> **Exercise details**: Beginning with the line that holds "if v.replay.any fun e => e.1 == a then" in the data below, give again every line through the one that holds "(R494, R495). -/", exactly as written.

Recorded information section start

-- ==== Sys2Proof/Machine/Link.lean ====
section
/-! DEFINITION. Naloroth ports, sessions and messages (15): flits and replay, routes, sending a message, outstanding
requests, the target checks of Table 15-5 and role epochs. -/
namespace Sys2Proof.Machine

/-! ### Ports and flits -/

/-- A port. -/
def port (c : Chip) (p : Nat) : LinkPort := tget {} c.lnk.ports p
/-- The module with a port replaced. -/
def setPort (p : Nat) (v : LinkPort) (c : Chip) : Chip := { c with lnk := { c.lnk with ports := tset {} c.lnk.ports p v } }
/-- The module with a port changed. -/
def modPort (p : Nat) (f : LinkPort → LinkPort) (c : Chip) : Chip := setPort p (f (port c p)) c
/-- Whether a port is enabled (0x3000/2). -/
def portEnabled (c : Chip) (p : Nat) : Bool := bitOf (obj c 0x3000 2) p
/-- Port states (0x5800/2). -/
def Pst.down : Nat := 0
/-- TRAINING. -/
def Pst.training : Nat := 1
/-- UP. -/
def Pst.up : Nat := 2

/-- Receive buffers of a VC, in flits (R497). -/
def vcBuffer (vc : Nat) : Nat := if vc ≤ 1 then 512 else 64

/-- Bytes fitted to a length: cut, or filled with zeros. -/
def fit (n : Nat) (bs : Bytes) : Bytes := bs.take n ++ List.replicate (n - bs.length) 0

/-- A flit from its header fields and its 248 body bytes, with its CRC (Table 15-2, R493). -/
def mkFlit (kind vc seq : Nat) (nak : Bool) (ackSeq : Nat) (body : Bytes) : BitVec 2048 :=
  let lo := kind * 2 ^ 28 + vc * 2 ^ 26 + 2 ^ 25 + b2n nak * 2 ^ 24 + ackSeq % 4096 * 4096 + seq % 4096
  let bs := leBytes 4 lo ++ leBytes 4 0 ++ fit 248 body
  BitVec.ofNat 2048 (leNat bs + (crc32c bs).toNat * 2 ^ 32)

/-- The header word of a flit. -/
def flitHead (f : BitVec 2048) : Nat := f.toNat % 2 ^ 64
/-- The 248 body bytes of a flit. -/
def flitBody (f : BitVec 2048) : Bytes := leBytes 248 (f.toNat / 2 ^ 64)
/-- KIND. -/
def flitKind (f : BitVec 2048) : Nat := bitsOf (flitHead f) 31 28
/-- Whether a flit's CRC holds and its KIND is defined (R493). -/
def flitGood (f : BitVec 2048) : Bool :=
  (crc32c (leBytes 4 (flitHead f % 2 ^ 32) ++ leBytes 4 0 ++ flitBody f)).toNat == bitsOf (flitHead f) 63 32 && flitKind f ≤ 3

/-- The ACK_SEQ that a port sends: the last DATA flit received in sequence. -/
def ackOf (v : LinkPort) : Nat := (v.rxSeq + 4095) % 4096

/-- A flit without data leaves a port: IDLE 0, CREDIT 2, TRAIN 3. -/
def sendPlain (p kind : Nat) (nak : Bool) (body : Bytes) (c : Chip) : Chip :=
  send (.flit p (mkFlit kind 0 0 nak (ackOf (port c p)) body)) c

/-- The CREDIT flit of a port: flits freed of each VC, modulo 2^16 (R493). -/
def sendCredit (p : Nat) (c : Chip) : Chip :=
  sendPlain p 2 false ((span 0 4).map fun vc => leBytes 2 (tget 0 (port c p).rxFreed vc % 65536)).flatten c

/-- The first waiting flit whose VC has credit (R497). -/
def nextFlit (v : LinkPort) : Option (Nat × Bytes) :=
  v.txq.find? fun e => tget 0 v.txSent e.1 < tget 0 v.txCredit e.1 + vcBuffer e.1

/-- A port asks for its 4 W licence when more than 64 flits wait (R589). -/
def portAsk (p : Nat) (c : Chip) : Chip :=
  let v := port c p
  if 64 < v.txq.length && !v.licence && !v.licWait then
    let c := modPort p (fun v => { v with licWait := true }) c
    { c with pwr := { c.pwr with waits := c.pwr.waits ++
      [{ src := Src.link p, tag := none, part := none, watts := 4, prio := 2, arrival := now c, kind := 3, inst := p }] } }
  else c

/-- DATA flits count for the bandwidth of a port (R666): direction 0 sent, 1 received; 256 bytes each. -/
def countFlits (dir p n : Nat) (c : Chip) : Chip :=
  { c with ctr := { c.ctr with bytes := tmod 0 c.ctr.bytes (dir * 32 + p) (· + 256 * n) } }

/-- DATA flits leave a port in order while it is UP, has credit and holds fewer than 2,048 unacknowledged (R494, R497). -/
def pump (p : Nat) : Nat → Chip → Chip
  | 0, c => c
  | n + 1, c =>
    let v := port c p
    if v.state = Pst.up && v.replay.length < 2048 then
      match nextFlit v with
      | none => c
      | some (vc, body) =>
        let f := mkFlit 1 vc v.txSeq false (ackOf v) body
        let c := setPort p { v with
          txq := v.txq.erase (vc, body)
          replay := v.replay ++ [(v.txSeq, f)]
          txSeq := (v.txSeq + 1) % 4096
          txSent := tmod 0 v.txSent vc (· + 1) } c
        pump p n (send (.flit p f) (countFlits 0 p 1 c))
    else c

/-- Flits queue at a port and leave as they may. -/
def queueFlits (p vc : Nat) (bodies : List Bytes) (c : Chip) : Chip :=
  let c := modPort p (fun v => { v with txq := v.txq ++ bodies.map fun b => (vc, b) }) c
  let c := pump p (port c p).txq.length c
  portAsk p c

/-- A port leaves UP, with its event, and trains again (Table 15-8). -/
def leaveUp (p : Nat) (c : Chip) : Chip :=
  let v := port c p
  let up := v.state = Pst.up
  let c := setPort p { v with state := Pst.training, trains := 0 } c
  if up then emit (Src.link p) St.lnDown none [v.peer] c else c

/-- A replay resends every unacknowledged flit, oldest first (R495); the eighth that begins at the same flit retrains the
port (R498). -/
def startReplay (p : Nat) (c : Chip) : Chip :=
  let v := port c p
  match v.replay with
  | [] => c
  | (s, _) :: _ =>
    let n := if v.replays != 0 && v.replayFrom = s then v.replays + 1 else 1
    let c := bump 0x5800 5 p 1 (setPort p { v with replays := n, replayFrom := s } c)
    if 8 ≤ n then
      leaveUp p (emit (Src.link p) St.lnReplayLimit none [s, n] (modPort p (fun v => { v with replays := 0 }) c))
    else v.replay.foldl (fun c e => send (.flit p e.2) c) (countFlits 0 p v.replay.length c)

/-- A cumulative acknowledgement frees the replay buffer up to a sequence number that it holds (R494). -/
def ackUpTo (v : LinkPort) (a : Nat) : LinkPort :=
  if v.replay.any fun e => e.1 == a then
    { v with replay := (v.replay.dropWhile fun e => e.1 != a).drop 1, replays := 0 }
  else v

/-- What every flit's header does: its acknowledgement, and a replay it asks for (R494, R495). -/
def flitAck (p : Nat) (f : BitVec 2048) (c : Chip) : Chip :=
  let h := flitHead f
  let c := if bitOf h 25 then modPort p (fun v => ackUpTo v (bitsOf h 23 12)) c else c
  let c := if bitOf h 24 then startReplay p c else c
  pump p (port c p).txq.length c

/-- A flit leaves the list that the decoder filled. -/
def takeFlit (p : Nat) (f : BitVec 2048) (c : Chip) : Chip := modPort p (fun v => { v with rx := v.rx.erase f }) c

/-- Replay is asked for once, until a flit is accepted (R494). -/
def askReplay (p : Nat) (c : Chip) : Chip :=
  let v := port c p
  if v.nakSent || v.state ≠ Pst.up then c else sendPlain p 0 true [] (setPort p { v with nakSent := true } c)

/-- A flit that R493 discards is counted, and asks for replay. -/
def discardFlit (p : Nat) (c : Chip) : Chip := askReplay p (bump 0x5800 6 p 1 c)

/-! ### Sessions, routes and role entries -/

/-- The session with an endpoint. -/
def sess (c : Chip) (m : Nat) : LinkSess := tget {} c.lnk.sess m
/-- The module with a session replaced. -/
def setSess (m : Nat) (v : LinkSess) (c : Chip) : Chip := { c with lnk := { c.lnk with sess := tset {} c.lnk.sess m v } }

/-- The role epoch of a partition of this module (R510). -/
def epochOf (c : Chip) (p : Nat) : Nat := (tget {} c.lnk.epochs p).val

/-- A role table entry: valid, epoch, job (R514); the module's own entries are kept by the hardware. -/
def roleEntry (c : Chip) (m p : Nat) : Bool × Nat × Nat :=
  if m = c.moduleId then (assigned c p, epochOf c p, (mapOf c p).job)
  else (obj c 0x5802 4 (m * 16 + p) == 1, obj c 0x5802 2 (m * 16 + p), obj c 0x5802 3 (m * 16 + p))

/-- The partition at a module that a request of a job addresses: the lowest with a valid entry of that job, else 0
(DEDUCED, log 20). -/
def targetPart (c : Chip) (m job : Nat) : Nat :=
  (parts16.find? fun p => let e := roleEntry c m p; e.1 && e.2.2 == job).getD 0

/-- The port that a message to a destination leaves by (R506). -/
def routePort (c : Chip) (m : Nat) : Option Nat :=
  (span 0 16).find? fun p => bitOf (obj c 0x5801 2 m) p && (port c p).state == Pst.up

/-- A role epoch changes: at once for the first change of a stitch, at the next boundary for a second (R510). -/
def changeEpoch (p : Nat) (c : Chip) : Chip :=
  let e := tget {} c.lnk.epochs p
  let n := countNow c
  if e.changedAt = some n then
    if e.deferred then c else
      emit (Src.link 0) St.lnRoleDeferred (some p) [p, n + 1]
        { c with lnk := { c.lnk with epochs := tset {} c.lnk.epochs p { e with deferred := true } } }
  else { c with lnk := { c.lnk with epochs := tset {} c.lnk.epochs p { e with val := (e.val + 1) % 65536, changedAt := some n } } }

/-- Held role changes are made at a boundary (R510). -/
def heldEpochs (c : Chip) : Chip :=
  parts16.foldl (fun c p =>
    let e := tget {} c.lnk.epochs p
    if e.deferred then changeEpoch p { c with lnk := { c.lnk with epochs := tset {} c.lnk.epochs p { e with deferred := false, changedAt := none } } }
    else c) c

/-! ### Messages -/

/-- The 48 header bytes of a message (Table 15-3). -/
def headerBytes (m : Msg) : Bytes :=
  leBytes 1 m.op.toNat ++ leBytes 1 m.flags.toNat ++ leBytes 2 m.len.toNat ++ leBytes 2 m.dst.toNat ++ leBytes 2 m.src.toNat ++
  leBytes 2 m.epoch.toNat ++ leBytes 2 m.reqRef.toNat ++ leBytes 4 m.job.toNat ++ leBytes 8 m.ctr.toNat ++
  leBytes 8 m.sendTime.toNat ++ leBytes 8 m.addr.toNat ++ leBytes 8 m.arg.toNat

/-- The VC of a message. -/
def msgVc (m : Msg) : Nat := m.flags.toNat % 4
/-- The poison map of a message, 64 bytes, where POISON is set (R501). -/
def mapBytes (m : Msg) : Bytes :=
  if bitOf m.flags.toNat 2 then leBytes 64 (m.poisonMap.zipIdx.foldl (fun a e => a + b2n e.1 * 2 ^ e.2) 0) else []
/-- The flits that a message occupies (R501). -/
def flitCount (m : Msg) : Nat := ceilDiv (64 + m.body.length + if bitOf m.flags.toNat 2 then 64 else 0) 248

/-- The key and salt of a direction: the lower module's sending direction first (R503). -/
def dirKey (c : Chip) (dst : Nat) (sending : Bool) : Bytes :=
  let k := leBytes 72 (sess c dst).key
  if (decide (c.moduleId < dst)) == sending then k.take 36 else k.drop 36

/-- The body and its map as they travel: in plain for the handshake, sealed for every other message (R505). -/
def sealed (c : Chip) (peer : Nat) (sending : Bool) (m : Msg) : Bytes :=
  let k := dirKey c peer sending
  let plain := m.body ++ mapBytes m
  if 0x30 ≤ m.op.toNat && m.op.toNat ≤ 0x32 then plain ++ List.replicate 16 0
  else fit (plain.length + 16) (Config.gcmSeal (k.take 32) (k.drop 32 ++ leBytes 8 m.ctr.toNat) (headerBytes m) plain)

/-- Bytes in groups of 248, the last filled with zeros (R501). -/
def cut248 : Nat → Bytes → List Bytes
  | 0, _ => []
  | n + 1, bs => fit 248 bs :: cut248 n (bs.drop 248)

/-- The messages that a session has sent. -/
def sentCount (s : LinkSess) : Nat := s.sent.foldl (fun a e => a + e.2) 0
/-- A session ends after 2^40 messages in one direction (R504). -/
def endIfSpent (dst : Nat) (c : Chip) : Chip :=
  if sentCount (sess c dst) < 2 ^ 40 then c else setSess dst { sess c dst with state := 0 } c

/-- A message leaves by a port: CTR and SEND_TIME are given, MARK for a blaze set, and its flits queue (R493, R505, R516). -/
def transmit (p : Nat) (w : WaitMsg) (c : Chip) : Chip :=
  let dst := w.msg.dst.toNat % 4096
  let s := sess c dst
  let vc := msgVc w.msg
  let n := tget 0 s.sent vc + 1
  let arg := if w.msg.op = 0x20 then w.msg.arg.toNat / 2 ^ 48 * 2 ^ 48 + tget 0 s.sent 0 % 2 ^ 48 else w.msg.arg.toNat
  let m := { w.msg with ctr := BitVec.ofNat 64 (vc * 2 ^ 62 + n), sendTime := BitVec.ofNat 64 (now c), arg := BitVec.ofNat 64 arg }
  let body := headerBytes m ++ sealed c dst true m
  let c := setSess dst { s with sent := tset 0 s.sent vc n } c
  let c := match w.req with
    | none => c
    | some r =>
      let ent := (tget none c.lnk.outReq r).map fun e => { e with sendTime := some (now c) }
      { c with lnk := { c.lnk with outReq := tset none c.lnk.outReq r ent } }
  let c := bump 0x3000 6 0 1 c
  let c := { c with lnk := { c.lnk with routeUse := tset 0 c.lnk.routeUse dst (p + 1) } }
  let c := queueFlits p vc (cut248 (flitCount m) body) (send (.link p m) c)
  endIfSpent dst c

Recorded information section end

> **Response box**:
  if v.replay.any fun e => e.1 == a then
    { v with replay := (v.replay.dropWhile fun e => e.1 != a).drop 1, replays := 0 }
  else v

/-- What every flit's header does: its acknowledgement, and a replay it asks for (R494, R495). -/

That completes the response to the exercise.